Ces manquements démontrent à souhait qu’on pouvait bien trouver de l’argent ailleurs. Cette situation de mauvaise gestion de la chose publique fait pitié. Cependant, s’il y a des choses qui ne sont pas correctes dans ce pays, l’on pourrait dire que les syndicats sont aussi responsables. Ce ne sont ni les ministres, ni les présidents d’institutions qui exécutent les décisions de dépenses. Ce sont également des fonctionnaires. Les magistrats détiennent le pouvoir judiciaire. Qu’ont-ils fait de leur indépendance réelle acquise sous le sang et la sueur des Burkinabè ! Rien absolument rien. Ils se sont juste contentés de leur fric. L’on n’a pas vu la bonne administration de la justice que l’on attendait. Sinon, les scandales financiers dénoncés méritaient des procès. Jusqu’à preuve du contraire, l’on n’a pas vu la justice mettre en accusation un gros poisson pour servir d’exemple à tous.

La corruption souvent dénoncée au Faso n’est pas seulement le fait de ministres indélicats. Elle l’est aussi pour les fonctionnaires. Pour preuve, la police municipale, la Direction Générale des Transports Terrestres et Maritimes (DGTTM) et les douanes sont les services les plus corrompus, selon le récent rapport du Réseau national de lutte anti-corruption (RENLAC). Pourtant, ce ne sont pas des ministres qui y travaillent. Certains postulent que si la loi devait être appliquée sur le délit d’apparence, des promotions entières seraient renvoyées de certains corps. Cette guerre ouverte entre gouvernants et syndicats n’est ni plus ni moins qu’une prise en otage des citoyens burkinabè par un groupuscule d’individus. C’est malsain, mesquin, voire un pêché, qu’un gouvernement et des fonctionnaires tuent à petits feux des citoyens d’un pays.
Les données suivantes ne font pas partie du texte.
-- ==== Sys2Proof/Machine/Dispatch.lean ====
section
/-! DEFINITION. The meaning of every command, one arm per constructor of Instr (spec/43_control.md rule R182). -/

namespace Sys2Proof.Machine

def exec (i : Instr) (s : State) : Host.Outcome State Fault Refusal :=
  match i with
  | .nop => Sys2Proof.Machine.execNop s
  | .keygen => Sys2Proof.Machine.execKeygen s
  | .encrypt => Sys2Proof.Machine.execEncrypt s
  | .decrypt => Sys2Proof.Machine.execDecrypt s
  | .clrkey => Sys2Proof.Machine.execClrkey s

end Sys2Proof.Machine
end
Ce sont les pauvres burkinabè qui vont payer le prix fort dans cette situation désastreuse. Devant des personnes sans morale, des burkinabè mourront, des pauvres n’auront pas à manger, des entreprises risquent de fermer. Pire, les terroristes gagneront du terrain. Si le gouvernement recule, il ne mourra pas. Si les fonctionnaires paient aussi l’IUTS, ils n’iront pas non plus en enfer. Par contre, si les deux parties (à peine 1% des 18 millions de burkinabè) continuent sur leur lancée, c’est tout le Burkina Faso qui risque de sombrer.
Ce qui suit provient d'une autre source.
-- ==== Sys2Proof/Machine/Step.lean ====
section
/-! DEFINITION. One step: one clock cycle (spec/70_reset_and_hazards.md rule R236), with the pins the script holds for it. -/

namespace Sys2Proof.Machine

/-- Rule R182: the command procedure of a CMD write, its decoding and its dispatch. -/
def commandWrite (v : Word) (s : State) : Host.Outcome State Fault Refusal :=
  match decode v with
  | .ok i => exec i s
  | .error _ => .next (badCommand v s)

/-- Rule R180, rule R236: the bus effects of an access, computed from the state at the start of the cycle. -/
def busEffects (s : State) : Access → Host.Outcome State Fault Refusal
  | .idle => .next s
  | .read _ => .next s
  | .write a v =>
    match decodeAddr s.build a with
    | .cmd => commandWrite v s
    | r => .next (writeReg s v r)

/-- One clock cycle: a reset edge (rule R230, rule R231), or the bus effects and the FSM tick of the cycle (rule R236). -/
def step (s : State) : Host.Outcome State Fault Refusal :=
  if (nextPins s).rstN then
    match busEffects s (nextPins s).access with
    | .next sb => .next (commit s sb)
    | .fault f => .fault f
    | .refused r => .refused r
  else .next (resetCycle s s.script.tail)

/-- The host presents a CMD write of the table's word in the next cycle; nothing else changes. -/
def State.withFetchWord (s : State) (nbits w : Nat) : State :=
  { s with script := commandPins nbits w :: s.script }

end Sys2Proof.Machine
end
A quoi sert un gouvernement sans gouvernés, sans territoire ? Les fonctionnaires peuvent avoir aussi de gros salaires, mais où vont-ils le dépenser, sans Etat stable ? L’argent brut ne se mange pas. Soit on achète un bien, soit l’on paie un service. Il n’est pas non plus éternel, il faut toujours travailler pour l’avoir. Il est grand temps que chacun mette de l’eau dans son vin. Bomber la poitrine, et faire croire qu’on est fort ne conduit nulle part. Personne n’a été contraint d’être chef ou membre d’un gouvernement. Quand on n’a pas de solutions, on s’en va. De même, personne n’a intégré la fonction publique avec une baïonnette. Quand on n’est pas d’accord avec ses conditions salariales, on démissionne courageusement, et on part là où on est mieux traité. En entendant, que ce temps de carême chrétien adoucisse le cœur de pierre de chacun, pour le bonheur de tous.